Abrió la puerta, entró y yo entré tras ella. Me cogió la mano en la oscuridad y me condujo por la casa hasta su dormitorio. Había tenido gracia que dijera que quería hablarme, porque no dijo ni una palabra.

O casi ninguna.

Luego, se tendió de espaldas, bostezó y se estiró; un tanto inquietante, porque yo nunca podía ver bien en la oscuridad y tardaba en vestirme.

—¿Querrías darte un poco de prisa, querido?

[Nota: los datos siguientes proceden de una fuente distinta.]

/-- R103, with its encoding; the operand is ignored. That `BM_BYTE` stays is log 32. -/
def Obligations.OvfByteSentResult : Prop :=
  ∀ (s : State) (b : Byte),
    encodeWord (.evOvfAwaitAckAfterSend b) = 0x200#12 ||| b.setWidth 12 ∧
    rowOf (.evOvfAwaitAckAfterSend b) = ⟨0x7F00#15, 0x2200#15⟩ ∧
    (s.dev.bm = 4#3 →
      exec (.evOvfAwaitAckAfterSend b) s = .next (s.withDev { s.dev with st := 3#3, bm := 2#3 })) ∧
    (s.dev.bm ≠ 4#3 → exec (.evOvfAwaitAckAfterSend b) s = .fault (.noMove .overflowNotArmed))

/-- R104, R109: `d[0] = 1` ends the read, `d[0] = 0` sends the next byte; `d[7:1]` does not matter. That `BM_BYTE` stays at the end of
the read is log 32. -/
def Obligations.OvfAckBitResult : Prop :=
  ∀ (s : State) (b : Byte),
    (s.dev.bm = 2#3 → b.getLsbD 0 = true →
      exec (.evOvfCheckReceivedAck b) s = .next (s.withDev { s.dev with st := 0#3, bm := 0#3 })) ∧
    (s.dev.bm = 2#3 → b.getLsbD 0 = false →
      exec (.evOvfCheckReceivedAck b) s = .next (s.withDev s.dev.afterSendNext)) ∧
    (s.dev.bm ≠ 2#3 → exec (.evOvfCheckReceivedAck b) s = .fault (.noMove .overflowNotArmed))

/-- R105, with its encoding; the operand is ignored. That `BM_BYTE` stays is log 32. -/
def Obligations.OvfAckSentResult : Prop :=
  ∀ (s : State) (b : Byte),
    encodeWord (.evOvfReceiveDataByte b) = 0x200#12 ||| b.setWidth 12 ∧
    rowOf (.evOvfReceiveDataByte b) = ⟨0x7F00#15, 0x4200#15⟩ ∧
    (s.dev.bm = 3#3 →
      exec (.evOvfReceiveDataByte b) s = .next (s.withDev { s.dev with st := 5#3, bm := 1#3 })) ∧
    (s.dev.bm ≠ 3#3 → exec (.evOvfReceiveDataByte b) s = .fault (.noMove .overflowNotArmed))

/-- R106, R174: the byte is pushed where there is room and dropped with `RX_OVF` set where there is none; it is acknowledged in both
cases. That `BM_BYTE` stays is log 32. -/
def Obligations.OvfByteReceivedResult : Prop :=
  ∀ (s : State) (b : Byte),
    (s.dev.bm = 1#3 → s.dev.rx.count < 2 ^ s.dev.cfg.rxLog2.val →
      exec (.evOvfStoreByteAndAck b) s = .next (s.withDev { s.dev with
        st := 4#3, bm := 3#3
        rx := {
          mem := Memory.write s.dev.rx.mem s.dev.rx.head b
          head := (s.dev.rx.head + 1) % 2 ^ s.dev.cfg.rxLog2.val
          tail := s.dev.rx.tail, count := s.dev.rx.count + 1 } })) ∧
    (s.dev.bm = 1#3 → 2 ^ s.dev.cfg.rxLog2.val ≤ s.dev.rx.count →
      exec (.evOvfStoreByteAndAck b) s = .next (s.withDev { s.dev with st := 4#3, bm := 3#3, rxOvf := true })) ∧
    (s.dev.bm ≠ 1#3 → exec (.evOvfStoreByteAndAck b) s = .fault (.noMove .overflowNotArmed))

/-- R108, R170: with `ST` 6 or 7 the overflow raises `F_STATE_INVALID`: the SPE keeps the dispatch key as its record, and nothing else is written, whatever `BM` is
(log 18). -/
def Obligations.OvfInvalidStateFaults : Prop :=
  ∀ (s : State) (low : BitVec 1) (b : Byte),
    exec (.evOvfInvalidState low b) s = .next (s.withDev { s.dev with
      speFault := some (.stateInvalid (mkKey (3#2 ++ low) (mkWord 0x2#4 b))) }) ∧
    FaultRecord.code (.stateInvalid (mkKey (3#2 ++ low) (mkWord 0x2#4 b))) = 3

/-- R178, 93 U9: an overflow offered to a released SPE in a defined state, its run not ended by a fault, has no move. -/
def Obligations.ReleasedOverflowHasNoMove : Prop :=
  ∀ (s : State) (b : Byte) (p : Payload), s.dev.bm = 0#3 → s.dev.st ≤ 5#3 → s.dev.speFault = none →
    runRequest { word := mkWord 0x2#4 b, payload := p } s = .fault (.noMove .overflowNotArmed)

/-- R110, R24, R10: from every pair of R24, every event its enabling allows has exactly one outcome in an SPE that has not faulted: a next state whose pair is again
one of R24, and no fault. -/
def Obligations.EventsStayInDefinedStates : Prop :=
  ∀ (s : State) (e : BusEvent), (s.dev.st, s.dev.bm) ∈ legalPairs → (e.isOvf = true → s.dev.bm ≠ 0#3) → s.dev.speFault = none →
    ∃ t, runRequest { word := e.word, payload := .none } s = .next t ∧ (t.dev.st, t.dev.bm) ∈ legalPairs ∧
      t.dev.speFault = none

/-- The frame of the bus events (R31, R100 to R109): what they leave alone, for each of them that answers a next state. A byte received with `RX` full leaves all
of `RX` alone (R106); an event that faults writes its record alone (R108, R170). That `BM_BYTE` stays in the rules that do not send is the model's choice (log 32): R23 leaves it unspecified. -/
def Obligations.BusEventFrame : Prop :=
  ∀ (i : Instr) (s t : State), i.agent = .environment → exec i s = .next t →
    t.peers = s.peers ∧ t.host = s.host ∧ t.hcs = s.hcs ∧ t.bus = s.bus ∧ t.foreign = s.foreign ∧ t.client = s.client ∧
    t.fresh = s.fresh ∧ t.sched = s.sched ∧ t.dev.cfg = s.dev.cfg ∧ t.dev.appRet = s.dev.appRet ∧
    t.dev.appFault = s.dev.appFault ∧
    ((∀ low d, i ≠ .evOvfInvalidState low d) → t.dev.speFault = s.dev.speFault) ∧
    ((∃ low d, i = .evOvfInvalidState low d) → t.dev = { s.dev with speFault := t.dev.speFault }) ∧
    t.dev.rx.tail = s.dev.rx.tail ∧ t.dev.tx.head = s.dev.tx.head ∧
    (∀ a, Memory.read t.dev.tx.mem a = Memory.read s.dev.tx.mem a) ∧
    (∀ a, ((∃ d, i = .evOvfStoreByteAndAck d) → s.dev.rx.count < 2 ^ s.dev.cfg.rxLog2.val → a ≠ s.dev.rx.head) →
      Memory.read t.dev.rx.mem a = Memory.read s.dev.rx.mem a) ∧
    (2 ^ s.dev.cfg.rxLog2.val ≤ s.dev.rx.count → t.dev.rx = s.dev.rx) ∧
    ((∀ d, i ≠ .evOvfStoreByteAndAck d) → t.dev.rx = s.dev.rx ∧ t.dev.rxOvf = s.dev.rxOvf) ∧
    ((∀ d, i ≠ .evOvfSendDataByte d) → (∀ d, i ≠ .evOvfCheckReceivedAck d) →
      t.dev.tx = s.dev.tx ∧ t.dev.bmByte = s.dev.bmByte) ∧
    (i ≠ .evStart → i ≠ .evStop → (∀ d, i ≠ .evOvfAwaitAddress d) → t.dev.ntf = s.dev.ntf)

/-! ## Application operations -/

/-- R120, R123: the occupancy counts are returned, and nothing else changes. -/
def Obligations.AppCountsResult : Prop :=
  ∀ s : State,
    exec .appAvailable s = .next (s.withDev { s.dev with appRet := .count s.dev.rx.count }) ∧
    exec .appTxCount s = .next (s.withDev { s.dev with appRet := .count s.dev.tx.count })

/-- R121, R52, R170: a read of a ring that is not empty pops its oldest byte; of an empty one it faults: the application keeps the record `W`, nothing else is
written, and the fault is R170's code 1. -/
def Obligations.AppReadResult : Prop :=
  ∀ s : State,
    (s.dev.rx.count ≠ 0 → exec .appRead s = .next (s.withDev { s.dev with
      appRet := .byte (Memory.read s.dev.rx.mem s.dev.rx.tail)
      rx := { s.dev.rx with
        tail := (s.dev.rx.tail + 1) % 2 ^ s.dev.cfg.rxLog2.val, count := s.dev.rx.count - 1 } })) ∧
    (s.dev.rx.count = 0 →
      exec .appRead s = .next (s.withDev { s.dev with appFault := some (.readEmpty 0x500#12) })) ∧
    FaultRecord.code (.readEmpty 0x500#12) = 1

/-- R122, R51, R170: a byte is queued unless the ring is full; then the operation faults: the application keeps the record `W`, nothing else is written, and the
fault is R170's code 2. -/
def Obligations.AppQueueResult : Prop :=
  ∀ (s : State) (b : Byte),
    (s.dev.tx.count ≠ 2 ^ s.dev.cfg.txLog2.val → exec (.appQueue b) s = .next (s.withDev { s.dev with
      appRet := .nothing
      tx := {
        mem := Memory.write s.dev.tx.mem s.dev.tx.head b
        head := (s.dev.tx.head + 1) % 2 ^ s.dev.cfg.txLog2.val
        tail := s.dev.tx.tail, count := s.dev.tx.count + 1 } })) ∧
    (s.dev.tx.count = 2 ^ s.dev.cfg.txLog2.val →
      exec (.appQueue b) s = .next (s.withDev { s.dev with appFault := some (.queueFull (mkWord 0x6#4 b)) })) ∧
    FaultRecord.code (.queueFull (mkWord 0x6#4 b)) = 2

/-- The frame of the application operations (R31, R22): no operation of the main context touches `ST`, `BM`, `BM_BYTE`, `RX_OVF`, `NTF` or the host; one that faults
leaves both rings and the value last given alone (R170), and no other writes a fault record. -/
def Obligations.AppOperationFrame : Prop :=
  ∀ (i : Instr) (s t : State), i.agent = .application → exec i s = .next t →
    t.peers = s.peers ∧ t.host = s.host ∧ t.hcs = s.hcs ∧ t.bus = s.bus ∧ t.foreign = s.foreign ∧ t.client = s.client ∧
    t.fresh = s.fresh ∧ t.sched = s.sched ∧ t.dev.cfg = s.dev.cfg ∧ t.dev.st = s.dev.st ∧
    t.dev.bm = s.dev.bm ∧ t.dev.bmByte = s.dev.bmByte ∧ t.dev.rxOvf = s.dev.rxOvf ∧
    t.dev.ntf = s.dev.ntf ∧ t.dev.rx.head = s.dev.rx.head ∧ t.dev.tx.tail = s.dev.tx.tail ∧
    (∀ a, Memory.read t.dev.rx.mem a = Memory.read s.dev.rx.mem a) ∧
    (∀ a, ((∃ b, i = .appQueue b) → a ≠ s.dev.tx.head) →
      Memory.read t.dev.tx.mem a = Memory.read s.dev.tx.mem a) ∧
    (i ≠ .appRead → t.dev.rx = s.dev.rx) ∧ ((∀ b, i ≠ .appQueue b) → t.dev.tx = s.dev.tx) ∧
    t.dev.speFault = s.dev.speFault ∧
    ((i = .appRead → s.dev.rx.count ≠ 0) → ((∃ b, i = .appQueue b) → s.dev.tx.count ≠ 2 ^ s.dev.cfg.txLog2.val) →
      t.dev.appFault = s.dev.appFault) ∧
    ((i = .appRead ∧ s.dev.rx.count = 0 ∨ (∃ b, i = .appQueue b) ∧ s.dev.tx.count = 2 ^ s.dev.cfg.txLog2.val) →
      t.dev.rx = s.dev.rx ∧ t.dev.tx = s.dev.tx ∧ t.dev.appRet = s.dev.appRet)

/-- R65: the SPE only adds to `RX` and only removes from `TX`; the application only removes from `RX` and only adds to `TX`. -/
def Obligations.RingOwnership : Prop :=
  ∀ (i : Instr) (s t : State), exec i s = .next t →
    (i.agent = .environment → s.dev.rx.count ≤ t.dev.rx.count ∧ t.dev.tx.count ≤ s.dev.tx.count) ∧
    (i.agent = .application → t.dev.rx.count ≤ s.dev.rx.count ∧ s.dev.tx.count ≤ t.dev.tx.count)

/-- R124: after a query that answered a count other than 0, any bus events leave a read that takes a byte and does not fault; the same for room to queue. -/
def Obligations.CheckedUseDoesNotFault : Prop :=
  ∀ (l : List Instr) (s t u : State), (∀ i ∈ l, i.agent = .environment) →
    (∀ n, exec .appAvailable s = .next t → t.dev.appRet = .count n → n ≠ 0 → execAll l t = .next u →
      ∃ v, exec .appRead u = .next v ∧ v.dev.appFault = u.dev.appFault ∧ v.dev.rx.count + 1 = u.dev.rx.count) ∧
    (∀ n b, exec .appTxCount s = .next t → t.dev.appRet = .count n → n < 2 ^ s.dev.cfg.txLog2.val →
      execAll l t = .next u → ∃ v, exec (.appQueue b) u = .next v ∧
        v.dev.appFault = u.dev.appFault ∧ v.dev.tx.count = u.dev.tx.count + 1)

/-! ## Rings -/

/-- R51: what `RingPush` writes, in canonical storage with room, and that nothing else is written. -/
def Obligations.RingPushEffect : Prop :=
  ∀ (log2 : Nat) (b : Byte) (r : Ring), Memory.wf r.mem = true → r.count < 2 ^ log2 →
    Memory.read (r.push log2 b).mem r.head = b ∧
    (∀ a, a ≠ r.head → Memory.read (r.push log2 b).mem a = Memory.read r.mem a) ∧
    (r.push log2 b).head = (r.head + 1) &&& (2 ^ log2 - 1) ∧ (r.push log2 b).tail = r.tail ∧
    (r.push log2 b).count = r.count + 1 ∧ (log2 = 0 → (r.push log2 b).head = 0) ∧
    Memory.wf (r.push log2 b).mem = true

/-- R30: the ring invariant holds of an empty ring, and pushing with room and popping a byte keep it. -/
def Obligations.RingInvariantKept : Prop :=
  ∀ (log2 : Nat), Ring.empty.Ok log2 ∧
    ∀ (r : Ring), r.Ok log2 →
      (∀ b, r.count < 2 ^ log2 → (r.push log2 b).Ok log2) ∧ (0 < r.count → (r.drop log2).Ok log2)

/-- R54: first in, first out. A push with room appends its byte to the pending bytes; a pop returns the oldest and leaves the others. -/
def Obligations.RingIsFifo : Prop :=
  ∀ (log2 : Nat) (r : Ring), r.Ok log2 →
    (∀ b, r.count < 2 ^ log2 → (r.push log2 b).pending log2 = r.pending log2 ++ [b]) ∧
    (0 < r.count → r.pending log2 = r.front :: (r.drop log2).pending log2)

/-- R28: `RX_OVF` is set only by the drop of a byte in a full ring, no operation clears it, and reset does. -/
def Obligations.OverflowFlagIsSticky : Prop :=
  (∀ (i : Instr) (s t : State), exec i s = .next t →
    (s.dev.rxOvf = true → t.dev.rxOvf = true) ∧
    (s.dev.rxOvf = false → t.dev.rxOvf = true →
      (∃ b, i = .evOvfStoreByteAndAck b) ∧ 2 ^ s.dev.cfg.rxLog2.val ≤ s.dev.rx.count)) ∧
  ∀ d : Device, d.resetSpe.rxOvf = false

Me siento a gustísimo, relajada y con sueño. Y quisiera dormir.

—Bueno, ya me falta poco —dije—. ¿De qué querías hablarme, por cierto?

—De tu forma de hablar. No eres un paleto, Nick. ¿Por qué hablas como si lo fueras?

—Por costumbre, supongo. Una especie de rutina de la que me he hecho esclavo. Sé que vale mucho el hablar bien. Uno lo olvida porque no le hace falta, y en seguida pierde la onda. Lo que está mal le parece bien y al revés, digo yo.

La cabeza de Amy se removió en la almohada, los ojos dilatados y resaltando en su rostro pálido mientras me observaba.

—Creo que sé a qué te refieres, Nick —dijo—. En cierto modo, eres víctima del mismo proceso.

—¿Sí? —dije mientras me ponía las botas—. ¿Qué quieres decir, Amy?

—Por lo menos, empiezo a ser una víctima —dijo—. ¿Y sabes una cosa, querido? Creo que me gusta.

Me puse en pie, metiéndome los faldones de la camisa.

—Amy, ¿qué es lo que queréis decirme?

—Nada que no pueda esperar a mañana por la noche. Más aún, no creo que tenga nada que decirte entonces. Y dije también otras cosas, querido. Posiblemente no me escuchabas. Pero tienes que irte; espero que la señora Hauck no haya perdido la paciencia.

—Sí —dije—. Yo espero lo mismo.

Pero me daba en la nariz que la había perdido.